Debt counselling is a different solution. Debt counselling is where you go to a registered debt counsellor. So, there are people out there that are registered as debt counsellors. And just like you can have counselling for your relationship issues, your health issues, this is counselling around your finances. This person talks to you about your situation, what's happening with your income, has it reduced over time, what are your various commitments, and those commitments are not just debt commitments. They also include money you spend on other living expenses: kids, school, groceries, all those things are taken into consideration in understanding your unique circumstances.
Arabile Gumede 17:34
Sure. So, debt counselling may not necessarily lead to debt consolidation, right? It may change, may lead to a change in behaviour of how you manage your debt or how you use your expenses. Is that correct?
Jan Moganwa 17:46
That is right. So, a debt counsellor may say to you, I actually don't think you've got much of a problem. If you could just stick to paying this and maybe paying some debts off, you will free up some of the money that today is committed towards debt. So, it does not always have to lead to debt consolidation. The other thing that a debt counsellor is able to do is to do something called a debt review process.
Arabile Gumede 18:17
Yes, okay.
Jan Moganwa 18:17
What does debt review process mean? What it means is the debt counsellor works with you to look at your various debts. And they may get to a point where they are saying, we need a formal programme to help you manage your debt. We are going to register this at the bureau - credit bureau - to say you are a customer who's under debt review. What does that mean? It means working with the debt counsellor, they are able to approach all the people you've taken loans from, and formally say to them, this customer is under debt review, and this is our proposal on how their debts can be structured. And what does that mean? It means they can go to various lenders and say we think the customer can only afford to pay less here.
Arabile Gumede 19:19
Yeah.
Jan Moganwa 19:19
We think you must reduce their rate. We think you must restructure this. We think what used to be a 24-months loan maybe should be paid over 48 months. But that's all done under a legally protected process called debt review.
Arabile Gumede 19:37
Yeah. How much impact does this then have, though, on your credit score? I mean, one can imagine that if I'm going to get debt consolidation, that would be made known to the credit bureau, for example, and they would look at it and say, oh, for you to have needed that, means that there's a situation happening with your debt. Does that lessen how, you know, how you're viewed from a debt perspective?
Jan Moganwa 20:00
So, debt consolidation is actually seen as a proactive way of managing your loans. It does not necessarily mean you have a problem; it might just be that you feel you're paying too much interest on your existing loans, and you see an opportunity of consolidating those into one loan to take advantage of lower rates.

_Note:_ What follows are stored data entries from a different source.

-- ==== Sys2Proof/Laws/Cells.lean ====
section
/-! SUPPORT. Cells: read after write, the canonical form, and cells that cover a range of addresses. -/

namespace Sys2Proof.Machine

variable {α : Type}

@[simp] theorem Cells.read_nil (a : Nat) : Cells.read ([] : List (Nat × α)) a = none := rfl

/-- A read after a write: the value written at its address, every other address as before. -/
theorem Cells.read_write (m : List (Nat × α)) (a b : Nat) (v : α) :
    Cells.read (Cells.write m a v) b = if b = a then some v else Cells.read m b := by
  induction m with
  | nil => simp [Cells.write, Cells.read]
  | cons c rest ih =>
    obtain ⟨k, w⟩ := c
    simp only [Cells.write]
    split
    · simp [Cells.read]
    · split
      · subst_vars
        by_cases hb : b = k <;> simp [Cells.read, hb]
      · simp only [Cells.read, ih]
        by_cases hb : b = k
        · subst hb
          have : b ≠ a := fun h => by subst h; contradiction
          simp [this]
        · simp [hb]

@[simp] theorem Cells.read_write_same (m : List (Nat × α)) (a : Nat) (v : α) :
    Cells.read (Cells.write m a v) a = some v := by simp [Cells.read_write]

theorem Cells.read_write_ne (m : List (Nat × α)) {a b : Nat} (v : α) (h : b ≠ a) :
    Cells.read (Cells.write m a v) b = Cells.read m b := by simp [Cells.read_write, h]

/-- A read after a run of writes. -/
theorem Cells.read_writeRun (m : List (Nat × α)) (a n b : Nat) (v : α) :
    Cells.read (Cells.writeRun m a v n) b = if a ≤ b ∧ b < a + n then some v else Cells.read m b := by
  induction n generalizing m a with
  | zero => simp [Cells.writeRun]
  | succ n ih =>
    simp only [Cells.writeRun, ih, Cells.read_write]
    split_ifs <;> first | rfl | (exfalso; omega)

/-- The addresses after a write: the old ones and `a`. -/
theorem Cells.mem_keys_write (m : List (Nat × α)) (a b : Nat) (v : α) :
    b ∈ (Cells.write m a v).map Prod.fst ↔ b = a ∨ b ∈ m.map Prod.fst := by
  induction m with
  | nil => simp [Cells.write]
  | cons c rest ih =>
    obtain ⟨k, w⟩ := c
    simp only [Cells.write]
    split
    · simp
    · split
      · subst_vars; simp
      · simp only [List.map_cons, List.mem_cons, ih]
        tauto

/-- A write keeps the canonical form. -/
theorem Cells.wf_write {m : List (Nat × α)} (h : Cells.wf m) (a : Nat) (v : α) : Cells.wf (Cells.write m a v) := by
  induction m with
  | nil => simp [Cells.write, Cells.wf]
  | cons c rest ih =>
    obtain ⟨k, w⟩ := c
    simp only [Cells.wf, List.map_cons, List.pairwise_cons] at h
    simp only [Cells.write]
    split
    · rename_i hak
      simp only [Cells.wf, List.map_cons, List.pairwise_cons, List.mem_cons]
      refine ⟨?_, h.1, h.2⟩
      rintro b (rfl | hb)
      · exact hak
      · exact lt_trans hak (h.1 b hb)
    · split
      · subst_vars
        simpa only [Cells.wf, List.map_cons, List.pairwise_cons] using h
      · simp only [Cells.wf, List.map_cons, List.pairwise_cons]
        refine ⟨fun b hb => ?_, ih h.2⟩
        rcases (Cells.mem_keys_write rest a b v).1 hb with rfl | hb
        · omega
        · exact h.1 b hb

/-- A run of writes keeps the canonical form. -/
theorem Cells.wf_writeRun {m : List (Nat × α)} (h : Cells.wf m) (a n : Nat) (v : α) :
    Cells.wf (Cells.writeRun m a v n) := by
  induction n generalizing m a with
  | zero => exact h
  | succ n ih => exact ih (Cells.wf_write h a v) (a + 1)

/-- The addresses of placed cells. -/
theorem Cells.keys_ofList (a : Nat) (l : List α) :
    (Cells.ofList a l).map Prod.fst = List.range' a l.length := by
  induction l generalizing a with
  | nil => rfl
  | cons v rest ih => simp [Cells.ofList, ih, List.range'_succ]

/-- The cells of a list placed from 0 cover the addresses below its length. -/
theorem Cells.keys_ofList_zero (l : List α) : (Cells.ofList 0 l).map Prod.fst = List.range l.length := by
  rw [Cells.keys_ofList, List.range_eq_range']

/-- A read of placed cells is the list's entry. -/
theorem Cells.read_ofList (a b : Nat) (l : List α) :
    Cells.read (Cells.ofList a l) b = if a ≤ b then l[b - a]? else none := by
  induction l generalizing a with
  | nil => simp [Cells.ofList]
  | cons v rest ih =>
    simp only [Cells.ofList, Cells.read, ih]
    by_cases h : b = a
    · subst h; simp
    · by_cases hab : a ≤ b
      · have h1 : a + 1 ≤ b := by omega
        have h2 : b - a = (b - (a + 1)) + 1 := by omega
        simp only [h, h1, hab, if_true, if_false]
        rw [h2, List.getElem?_cons_succ]
      · have h1 : ¬ a + 1 ≤ b := by omega
        simp [h, h1, hab]

/-- A value is read exactly at the listed addresses. -/
theorem Cells.isSome_read (m : List (Nat × α)) (a : Nat) :
    (Cells.read m a).isSome ↔ a ∈ m.map Prod.fst := by
  induction m with
  | nil => simp
  | cons c rest ih =>
    obtain ⟨k, w⟩ := c
    by_cases h : a = k <;> simp [Cells.read, h, ih]

/-- Cells that cover exactly the addresses below `n`: a read answers exactly there. -/
theorem Cells.isSome_read_of_range {m : List (Nat × α)} {n : Nat} (h : m.map Prod.fst = List.range n) (a : Nat) :
    (Cells.read m a).isSome ↔ a < n := by
  rw [Cells.isSome_read, h, List.mem_range]

/-- Cells that cover a range of addresses are in canonical form. -/
theorem Cells.wf_of_range {m : List (Nat × α)} {n : Nat} (h : m.map Prod.fst = List.range n) : Cells.wf m := by
  simpa only [Cells.wf, h] using List.pairwise_lt_range

/-- A write above every address goes to the end. -/
theorem Cells.write_above (m : List (Nat × α)) (a : Nat) (v : α) (h : ∀ b ∈ m.map Prod.fst, b < a) :
    Cells.write m a v = m ++ [(a, v)] := by
  induction m with
  | nil => rfl
  | cons c rest ih =>
    obtain ⟨k, w⟩ := c
    have hk : k < a := h k (by simp)
    have h1 : ¬ a < k := by omega
    have h2 : ¬ a = k := by omega
    simp only [Cells.write, h1, h2, if_false, List.cons_append]
    rw [ih fun b hb => h b (by simp only [List.map_cons, List.mem_cons]; exact .inr hb)]

/-- A write at the next address extends the covered range by one. -/
theorem Cells.keys_write_next {m : List (Nat × α)} {n : Nat} (h : m.map Prod.fst = List.range n) (v : α) :
    (Cells.write m n v).map Prod.fst = List.range (n + 1) := by
  rw [Cells.write_above m n v (by simp [h]), List.map_append, h, List.range_succ]
  rfl

/-- A run of writes from the next address extends the covered range. -/
theorem Cells.keys_writeRun_next {m : List (Nat × α)} {n : Nat} (h : m.map Prod.fst = List.range n) (v : α) (k : Nat) :
    (Cells.writeRun m n v k).map Prod.fst = List.range (n + k) := by
  induction k generalizing m n with
  | zero => simpa [Cells.writeRun] using h
  | succ k ih =>
    simp only [Cells.writeRun]
    rw [ih (Cells.keys_write_next h v)]
    congr 1; omega

/-- A list read from address `a` up is the values held there, all of them. -/
theorem Cells.readList_eq_some {m : List (Nat × α)} {a n : Nat} {l : List α} :
    Cells.readList m a n = some l ↔ l.length = n ∧ ∀ i, i < n → Cells.read m (a + i) = l[i]? := by
  induction n generalizing a l with
  | zero => cases l <;> simp [Cells.readList]
  | succ n ih =>
    constructor
    · intro h
      simp only [Cells.readList] at h
      split at h
      · rename_i v vs h1 h2
        obtain rfl := Option.some.inj h
        obtain ⟨hl, hi⟩ := ih.1 h2
        refine ⟨by simp [hl], fun i hlt => ?_⟩
        cases i with
        | zero => simpa using h1
        | succ i =>
          rw [List.getElem?_cons_succ, ← hi i (by omega)]
          congr 1
          omega
      · simp at h
    · rintro ⟨hl, hi⟩
      cases l with
      | nil => simp at hl
      | cons v vs =>
        have h1 : Cells.read m a = some v := by simpa using hi 0 (by omega)
        have h2 : Cells.readList m (a + 1) n = some vs := ih.2 ⟨by simpa using hl, fun i hlt => by
          have h := hi (i + 1) (by omega)
          rw [List.getElem?_cons_succ] at h
          rw [← h]
          congr 1
          omega⟩
        simp only [Cells.readList, h1, h2]

end Sys2Proof.Machine
end

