/-- Settles O7: a peek, and a read of what it has buffered. -/
theorem peekBitsConsumesNothing : Obligations.PeekBitsConsumesNothing := by
  intro s n hs hc
  rw [exec_peekBits]
  refine ⟨fun hn hend => ?_, fun hn hend => ?_, fun hn => ?_⟩
  · have hpeek : execPeekBits n s = .next ((s.cursorAt s.bitpos (s.bytesFor (s.bitpos + n))).withResult
        (.value (streamValue s s.bitpos n))) := by
      rw [execPeekBits_of_le hn, peekBits_of_available hs hc hn hend]
      rfl
    refine ⟨hpeek, State.bitpos_cursorAt ?_, fun m t hmn ht => ?_⟩
    · have := s.le_bytesFor (s.bitpos + n)
      omega
    · obtain rfl := Host.Outcome.next.inj (hpeek.symm.trans ht)
      have hread := readBits_of_peeked (s := s.withResult (.value (streamValue s s.bitpos n))) hs
        (hc.of_same rfl rfl rfl rfl rfl) hn hmn hend
      rw [State.withResult_cursorAt, State.withResult_cursorAt, streamValue_of_src (s.withResult_src _)] at hread
      rw [exec_readBits, execReadBits_of_le (hmn.trans hn)]
      exact congrArg (fun r => (r.bind fun v s1 => Res.ok () (s1.withResult (.value v))).outcome) hread
  · rw [execPeekBits_of_le hn, peekBits_of_exhausted hs hc hend]
    rfl
  · exact (if_neg (by decide)).trans (if_pos hn)

/-- Settles O8: a refill is a move of the cursor's byte position. -/
theorem refillFetchesOneByte : Obligations.RefillFetchesOneByte := by
  intro s hs hc
  rw [exec_refill, execRefill]
  refine ⟨fun hlt hcnt => ?_, fun hend => ?_, fun hlt hcnt => if_pos ⟨hlt, hcnt⟩⟩
  · have hrefill := refill_cursorAt hs s.bitpos_le_fetched hlt
    rw [hc.cursorAt_bitpos] at hrefill
    rw [if_neg (fun h => Nat.not_lt.2 hcnt h.2), hrefill, Res.outcome_ok]
  · have hrefill := refill_cursorAt_end (s := s) (p := s.bitpos) hend.ge
    rw [hc.cursorAt_bitpos] at hrefill
    rw [if_neg (fun h => Nat.ne_of_lt h.1 hend), hrefill, Res.outcome_raised, State.raise]

/-- Two reads of bits that are there (40_bitreader.md rule R74). -/
theorem readBits_twice_of_available {s : State} {a b : Nat} (hs : SrcOk s) (hc : CursorOk s) (hab : a + b ≤ 16)
    (hend : s.bitpos + (a + b) ≤ 8 * s.srclen) :
    readBits a s = .ok (streamValue s s.bitpos a) (s.seek (s.bitpos + a))
      ∧ readBits b (s.seek (s.bitpos + a)) = .ok (streamValue s (s.bitpos + a) b) (s.seek (s.bitpos + (a + b))) := by
  have hsecond := readBits_of_available (s := s.seek (s.bitpos + a)) (n := b) hs (hc.seek (by omega) (by omega))
    (by omega) (by rw [State.bitpos_seek, State.seek_srclen]; omega)
  rw [State.bitpos_seek, State.seek_seek s (by omega), Nat.add_assoc, streamValue_of_src (s.seek_src _)] at hsecond
  exact ⟨readBits_of_available hs hc (by omega) (by omega), hsecond⟩

/-- Two reads of bits that are not all there: the first or the second exhausts the source (60_exceptions.md rule R157). -/
theorem readBits_twice_of_exhausted {s : State} {a b : Nat} (hs : SrcOk s) (hc : CursorOk s) (hab : a + b ≤ 16)
    (hend : 8 * s.srclen < s.bitpos + (a + b)) :
    ∃ t : State, t.bytepos = s.srclen ∧ (readBits a s = .raised .streamExhausted t
      ∨ ∃ x s1, readBits a s = .ok x s1 ∧ readBits b s1 = .raised .streamExhausted t) := by
  rcases Nat.lt_or_ge (8 * s.srclen) (s.bitpos + a) with hfirst | hfirst
  · exact ⟨s.cursorAt s.bitpos s.srclen, rfl, .inl (readBits_of_exhausted hs hc hfirst)⟩
  · have hsecond := readBits_of_exhausted (s := s.seek (s.bitpos + a)) (n := b) hs (hc.seek (by omega) hfirst)
      (by rw [State.bitpos_seek, State.seek_srclen]; omega)
    exact ⟨_, State.cursorAt_bytepos _ _ _, .inr ⟨_, _, readBits_of_available hs hc (by omega) hfirst, hsecond⟩⟩

/-- Settles O9: by whether the bits of both reads are there. -/
theorem readsConcatenate : Obligations.ReadsConcatenate := by
  intro s a b hs hc hab
  rcases Nat.lt_or_ge (8 * s.srclen) (s.bitpos + (a + b)) with hend | hend
  · obtain ⟨t1, ht1, htwice⟩ := readBits_twice_of_exhausted hs hc hab hend
    rw [readBits_of_exhausted hs hc hend]
    refine ⟨fun z t => ⟨fun h => by simp at h, ?_⟩, fun e t h => ?_⟩
    · rintro ⟨x, s1, y, h1, h2, -⟩
      rcases htwice with h | ⟨x', s1', h, h'⟩
      · cases h.symm.trans h1
      · obtain ⟨rfl, rfl⟩ := Res.ok.inj (h.symm.trans h1)
        cases h'.symm.trans h2
    · obtain ⟨rfl, rfl⟩ := Res.raised.inj h
      exact ⟨rfl, t1, ht1, htwice⟩
  · obtain ⟨h1, h2⟩ := readBits_twice_of_available hs hc hab hend
    rw [readBits_of_available hs hc hab hend]
    refine ⟨fun z t => ⟨fun h => ?_, ?_⟩, fun e t h => by simp at h⟩
    · obtain ⟨rfl, rfl⟩ := Res.ok.inj h
      exact ⟨_, _, _, h1, h2, streamValue_add s _ a b⟩
    · rintro ⟨x, s1, y, hx, hy, rfl⟩
      obtain ⟨rfl, rfl⟩ := Res.ok.inj (h1.symm.trans hx)
      obtain ⟨rfl, rfl⟩ := Res.ok.inj (h2.symm.trans hy)
      rw [streamValue_add s _ a b]

end Sys2Proof.Machine
end

section
/-! SUPPORT. Canonical codes in closed form, the Kraft inequality, and why no code begins another (41_huffman_builder.md). -/

namespace Sys2Proof

/-- A CodeLengthTable for `BUILD` of a tree has that tree's greatest length and no longer entry. -/
theorem buildOk_iff {t : TreeId} {ls : List Nat} {m : Nat} :
    buildOk t ls m = true ↔ m = t.maxLen ∧ (∀ l ∈ ls, l ≤ m) ∧ ls.length ≤ t.symbols := by
  simp [buildOk, and_assoc]

theorem TreeId.maxLen_pos (t : TreeId) : 1 ≤ t.maxLen := by cases t <;> decide

/-- What `CANON` needs of a CodeLengthTable, whichever alphabet it is for. -/
theorem bounds_of_lengthTableOk {ls : List Nat} {m : Nat} (h : lengthTableOk ls m = true) : 1 ≤ m ∧ ∀ l ∈ ls, l ≤ m := by
  have of_buildOk : ∀ t, buildOk t ls m = true → 1 ≤ m ∧ ∀ l ∈ ls, l ≤ m := fun t ht => by
    obtain ⟨rfl, hle, -⟩ := buildOk_iff.1 ht
    exact ⟨t.maxLen_pos, hle⟩
  rcases Bool.or_eq_true_iff.1 h with h | h
  · exact of_buildOk .cl h
  · exact of_buildOk .ll h

end Sys2Proof

namespace Sys2Proof.Machine

/-! ### Counting symbols by length -/

/-- A symbol of length `L` comes before the end of the count of its length. -/
theorem count_take_lt_count {ls : List Nat} {k L : Nat} (h : ls[k]? = some L) : (ls.take k).count L < ls.count L := by
  induction ls generalizing k with
  | nil => simp at h
  | cons a rest ih =>
    cases k with
    | zero =>
      obtain rfl : a = L := by simpa using h
      simp
    | succ k =>
      have hrest := ih (by simpa using h)
      rw [List.take_succ_cons, List.count_cons, List.count_cons]
      omega

/-- Of two symbols of one length the later has the greater count before it. -/
theorem count_take_lt_count_take {ls : List Nat} {i j L : Nat} (h : ls[i]? = some L) (hij : i < j) :
    (ls.take i).count L < (ls.take j).count L := by
  have hi : (ls.take j)[i]? = some L := by rw [List.getElem?_take_of_lt hij, h]
  have hlt := count_take_lt_count hi
  rwa [List.take_take, Nat.min_eq_left hij.le] at hlt

/-- The last symbol of a length that comes up. -/
theorem exists_last_of_count_pos {ls : List Nat} {L : Nat} (h : 0 < ls.count L) :
    ∃ k, ls[k]? = some L ∧ (ls.take k).count L + 1 = ls.count L := by
  induction ls with
  | nil => simp at h
  | cons a rest ih =>
    rcases Nat.eq_zero_or_pos (rest.count L) with hrest | hrest
    · obtain rfl : a = L := by
        by_contra hne
        rw [List.count_cons, hrest] at h
        simp [hne] at h
      exact ⟨0, rfl, by simp [hrest]⟩
    · obtain ⟨k, hk, hcount⟩ := ih hrest
      refine ⟨k + 1, by simpa using hk, ?_⟩
      rw [List.take_succ_cons, List.count_cons, List.count_cons]
      omega

/-! ### The assignment loop -/

/-- `cs` gives each symbol of `ls` the code that counts up from `f L` among the symbols of its length, and every such code fits
its length (41_huffman_builder.md rules R80, R81). -/
structure Assigned (f : Nat → Nat) (ls : List Nat) (cs : List (Option Code)) : Prop where
  length : cs.length = ls.length
  code : ∀ k L, ls[k]? = some L → cs[k]? = some (if L = 0 then none else some (Code.mk (f L + (ls.take k).count L) L))
  fits : ∀ k L, ls[k]? = some L → L ≠ 0 → f L + (ls.take k).count L < 2 ^ L

theorem Assigned.nil (f : Nat → Nat) : Assigned f [] [] := ⟨rfl, by simp, by simp⟩

/-- A symbol of length 0 in front gets no code and moves no count of another length. -/
theorem Assigned.cons_zero {f : Nat → Nat} {ls : List Nat} {cs : List (Option Code)} (h : Assigned f ls cs) :
    Assigned f (0 :: ls) (none :: cs) where
  length := by simp [h.length]
  code := by
    rintro (_ | k) L hk
    · obtain rfl : 0 = L := by simpa using hk
      rfl
    · rw [List.getElem?_cons_succ] at hk ⊢
      rw [h.code k L hk, List.take_succ_cons, List.count_cons]
      by_cases hL : L = 0
      · simp [hL]
      · simp [hL, Ne.symm hL]
  fits := by
    rintro (_ | k) L hk hL
    · exact absurd (by simpa using hk) (Ne.symm hL)
    · rw [List.getElem?_cons_succ] at hk
      rw [List.take_succ_cons, List.count_cons_of_ne (Ne.symm hL)]
      exact h.fits k L hk hL

/-- A symbol of length `a` in front takes the first code of its length; the others of that length count on from it. -/
theorem Assigned.cons_code {f : Nat → Nat} {a : Nat} {ls : List Nat} {cs : List (Option Code)} (ha : a ≠ 0)
    (hfits : f a < 2 ^ a) (h : Assigned (Function.update f a (f a + 1)) ls cs) :
    Assigned f (a :: ls) (some ⟨f a, a⟩ :: cs) where
  length := by simp [h.length]
  code := by
    rintro (_ | k) L hk
    · obtain rfl : a = L := by simpa using hk
      simp [ha]
    · rw [List.getElem?_cons_succ] at hk ⊢
      rw [h.code k L hk, List.take_succ_cons, List.count_cons]
      by_cases hL : L = a
      · subst hL
        simp [Nat.add_comm, Nat.add_left_comm]
      · simp [hL, Ne.symm hL]
  fits := by
    rintro (_ | k) L hk hL
    · obtain rfl : a = L := by simpa using hk
      simpa using hfits
    · rw [List.getElem?_cons_succ] at hk
      have hrest := h.fits k L hk hL
      rw [List.take_succ_cons, List.count_cons]
      by_cases hLa : L = a
      · subst hLa
        simp only [Function.update_self, beq_self_eq_true, if_true] at hrest ⊢
        omega
      · simpa [hLa, Ne.symm hLa] using hrest

/-- The table of next codes after one more code of length `a`. -/
theorem getD_set_eq_update {nc : List Nat} {a : Nat} (ha : a < nc.length) :
    (fun L => (nc.set a (nc.getD a 0 + 1)).getD L 0) = Function.update (fun L => nc.getD L 0) a (nc.getD a 0 + 1) := by
  funext L
  by_cases hL : L = a
  · subst hL
    simp [List.getD_eq_getElem?_getD, ha]
  · simp [List.getD_eq_getElem?_getD, hL, List.getElem?_set_ne (Ne.symm hL)]

/-- The loop that completes has assigned in ascending symbol order (R80). -/
theorem assigned_of_assignCodes {nc : List Nat} {s : Nat} {ls : List Nat} {cs : List (Option Code)}
    (hls : ∀ l ∈ ls, l < nc.length) (h : assignCodes nc s ls = .ok cs) : Assigned (fun L => nc.getD L 0) ls cs := by
  induction ls generalizing nc s cs with
  | nil =>
    obtain rfl := Except.ok.inj h
    exact .nil _
  | cons a rest ih =>
    obtain ⟨ha, hrest⟩ := List.forall_mem_cons.1 hls
    simp only [assignCodes] at h
    split at h
    · rename_i h0
      subst h0
      split at h
      · rename_i cs' hcs
        obtain rfl := Except.ok.inj h
        exact .cons_zero (ih hrest hcs)
      · cases h
    · rename_i h0
      split at h
      · cases h
      · rename_i hfits
        split at h
        · rename_i cs' hcs
          obtain rfl := Except.ok.inj h
          have hassigned := ih (by simpa using hrest) hcs
          rw [getD_set_eq_update ha] at hassigned
          exact .cons_code h0 (Nat.not_le.1 hfits) hassigned
        · cases h

/-- The loop completes where every code fits its length (R81). -/
theorem exists_assignCodes {nc : List Nat} {s : Nat} {ls : List Nat} (hls : ∀ l ∈ ls, l < nc.length)
    (hfits : ∀ k L, ls[k]? = some L → L ≠ 0 → nc.getD L 0 + (ls.take k).count L < 2 ^ L) :
    ∃ cs, assignCodes nc s ls = .ok cs := by
  induction ls generalizing nc s with
  | nil => exact ⟨[], rfl⟩
  | cons a rest ih =>
    obtain ⟨ha, hrest⟩ := List.forall_mem_cons.1 hls
    by_cases h0 : a = 0
    · subst h0
      obtain ⟨cs, hcs⟩ := ih (nc := nc) (s := s + 1) hrest fun k L hk hL => by
        have hcount := hfits (k + 1) L (by simpa using hk) hL
        rwa [List.take_succ_cons, List.count_cons_of_ne (Ne.symm hL)] at hcount
      exact ⟨none :: cs, by simp [assignCodes, hcs]⟩
    · have hfirst : ¬ 2 ^ a ≤ nc.getD a 0 := by
        have hcount := hfits 0 a rfl h0
        simpa using hcount
      obtain ⟨cs, hcs⟩ := ih (nc := nc.set a (nc.getD a 0 + 1)) (s := s + 1) (by simpa using hrest) fun k L hk hL => by
        have hcount := hfits (k + 1) L (by simpa using hk) hL
        rw [List.take_succ_cons, List.count_cons] at hcount
        rw [show (nc.set a (nc.getD a 0 + 1)).getD L 0 = _ from congrFun (getD_set_eq_update ha) L]
        by_cases hLa : L = a
        · subst hLa
          simp only [beq_self_eq_true, if_true, Function.update_self] at hcount ⊢
          omega
        · simpa [hLa, Ne.symm hLa] using hcount
      exact ⟨some ⟨nc.getD a 0, a⟩ :: cs, by simp only [assignCodes, if_neg h0, if_neg hfirst, hcs]⟩
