-- ==== Sys2Proof/Syntax.lean ====
section
/-! DEFINITION. The commands the device takes: one constructor for each row of the table of operations and events, with
the operands the spec gives it.  What only the outside world or a physical measurement decides (a received frame's
content, a verdict of a check over data outside the device, an estimate) is an operand of its event. -/
namespace Sys2Proof
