-- ==== Sys2Proof/Machine/RegMap.lean ====
section
/-! DEFINITION. The register map: every register of the chapters' tables, with its fields, types, reset values
(R8, R9, R10), the ranges its fields are limited to, the boundary its staged fields wait for (R54), and the
claimable resource it belongs to (Table HXS-10).  F.<register>_<field> names a field, R.<register> an address. -/
namespace Sys2Proof.Machine

/-- The field types of Table SCO-4.  ST and HX are properties a field carries beside its type (R9). -/
inductive FTy | rw | ro | w1c | w1s | rc | wo
deriving DecidableEq, Repr

/-- How a written value outside the field's range is limited: not at all; to lo..hi; a signed value to -m..m;
codes lo..hi read as 0. -/
inductive Lim | free | clamp (lo hi : Nat) | sym (m : Nat) | hole (lo hi : Nat)
deriving DecidableEq, Repr

/-- The boundary at which a committed value becomes effective (R54), or the check its group must pass first. -/
inductive Bnd | commit | txSf | rxSf | fecBlk | frmTx | tmrWrap | carMode | depth | clmCfg | refCfg
deriving DecidableEq, Repr

/-- One field of a register table.  isIdx: the reset value is the register's index.  limBit: the bit of the block's
status register that a limiting sets. -/
structure Fld where
  lsb : Nat
  width : Nat
  ty : FTy := .ro
  st : Bool := false
  hx : Bool := false
  reset : Nat := 0
  isIdx : Bool := false
  lim : Lim := .free
  limBit : Nat := 0
deriving DecidableEq, Repr

/-- A register, or count registers stride apart.  car: it exists once per carrier, carrier B's copy 0x0100_0000
higher (R11).  cnt: it is the low word of a 48-bit counter (R6); mirror: a counter not registered with the gatherer.
claim: the claimable resource of the first register and the registers per resource. -/
structure RegFam where
  base : Nat
  stride : Nat
  count : Nat
  car : Bool := false
  cnt : Bool := false
  mirror : Bool := false
  bnd : Bnd := .commit
  claim : Option (Nat × Nat) := none
  flds : List Fld := []
deriving DecidableEq, Repr

/-- Carrier B's registers lie 0x0100_0000 above carrier A's (Table ARC-7). -/
def carOff : Carrier → Nat
  | .A => 0
  | .B => 0x01000000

Debt review is a formal process done with a debt counsellor. But therein lies a catch. When you are under debt review, that is registered at the credit bureau to say this customer is under debt review. And the reason why that's done, it is to protect the process you're going through with a debt counsellor. Remember, you've opened up to this person who says, this is what we can do with your debt. They have contacted all the places where you've got loans, they have restructured some of the facilities, and in the middle of that you go and apply for another loan.
Arabile Gumede 21:09
Oh boy.
Jan Moganwa 21:10
Right. This is why, when you go under debt review, this is recorded at the credit bureau, so that any other lender, so the next person you may go to for a loan, can be aware, can get to know that you are going through a legally protected process called debt review.
Arabile Gumede 21:32
So, can anyone do this? I mean, for example, maybe you're not, you know, you made note that perhaps the interest rates are a little bit too high, and that's how you feel. So, can I, for example, just go to all my lenders and say, listen, I'd like you all to consolidate all my debts, because I just feel like my interest rate is too high.
Jan Moganwa 21:50
Yes, you can. You can always proactively - that's why I'm saying debt consolidation, we encourage it, right. So, proactively engaging and say, I want to reduce how much I'm spending on loans, and I want to combine this into one loan I can manage. But equally, if the situation is really bad in relation to your finances, you can then approach a debt counsellor and say, I have done what I can on my own. Now, I really need professional help. And the debt counsellor will take you through that process. But just as I said earlier, the debt counsellor may still end up saying, I think you've got this under control, or I think there are some minor tweaks you can do. Or I think you must go under debt review process.
Arabile Gumede 22:46
Okay, let's talk just very quickly on interest rates, how important is it for people to know the interest rate they're paying on the debt?
Jan Moganwa 22:54
So, interest rates are very important, because that is truly the cost of debt.
Arabile Gumede 23:00
Yeah.
Jan Moganwa 23:00
Right. You get 40,000. And when you get that loan, the agreement you are given by the lender shows you how much you will pay back over the life of that loan.
Arabile Gumede 23:14
Yeah.
Jan Moganwa 23:14
It is important that you go through those documents because you got 40,000, but you might just end up paying back 60,000/80,000 depending on how long you have taken the loan for, and what is the interest rate you pay on that loan. So, it is very important that you look at the interest rate. And in fact, if you feel you still need the loan, take the time to compare the various interest that are quoted by different lenders.
Arabile Gumede 23:48
Yeah, okay, very important to actually be able to do that. And some of that interest rate is determined by your credit score then, right? Because it determines your worthiness or ability to actually repay those loans. So, a lot of what you will then get as an interest rate, particularly when it comes to unsecured lending, and of course, yes, with others too, it will be dependent on how much you've been able to pay previous loans, right?
Jan Moganwa 24:16
That is right. And that is why none of the people you can go to for loans will be able to commit to a particular interest rate upfront. They have to first assess your unique circumstances. So, you can go into a bank or Old Mutual Finance and get a loan. Someone else can go and get the same amount of loan, but you may pay very different interest rates, and therefore end up paying very different amounts going forward. And that's purely because the lender will consider the unique circumstances of each customer.
Arabile Gumede 24:57
Yeah. I think it would be a really good time to sort of just talk about even my debt story, for example, and, you know, there was a point in time where my mother and I didn't have any income at all. But as I started my first job, I was able to take on a little bit of credit. And that's kind of what happened. We took on a little bit of debt here and there to try and shore up the finances at home. And what I eventually found myself in was just this heap and mountain of debt at the start of my career. And, you know, I needed to look back at all of it and say to myself, how am I going to clear it, one, but two, this is not a sustainable process.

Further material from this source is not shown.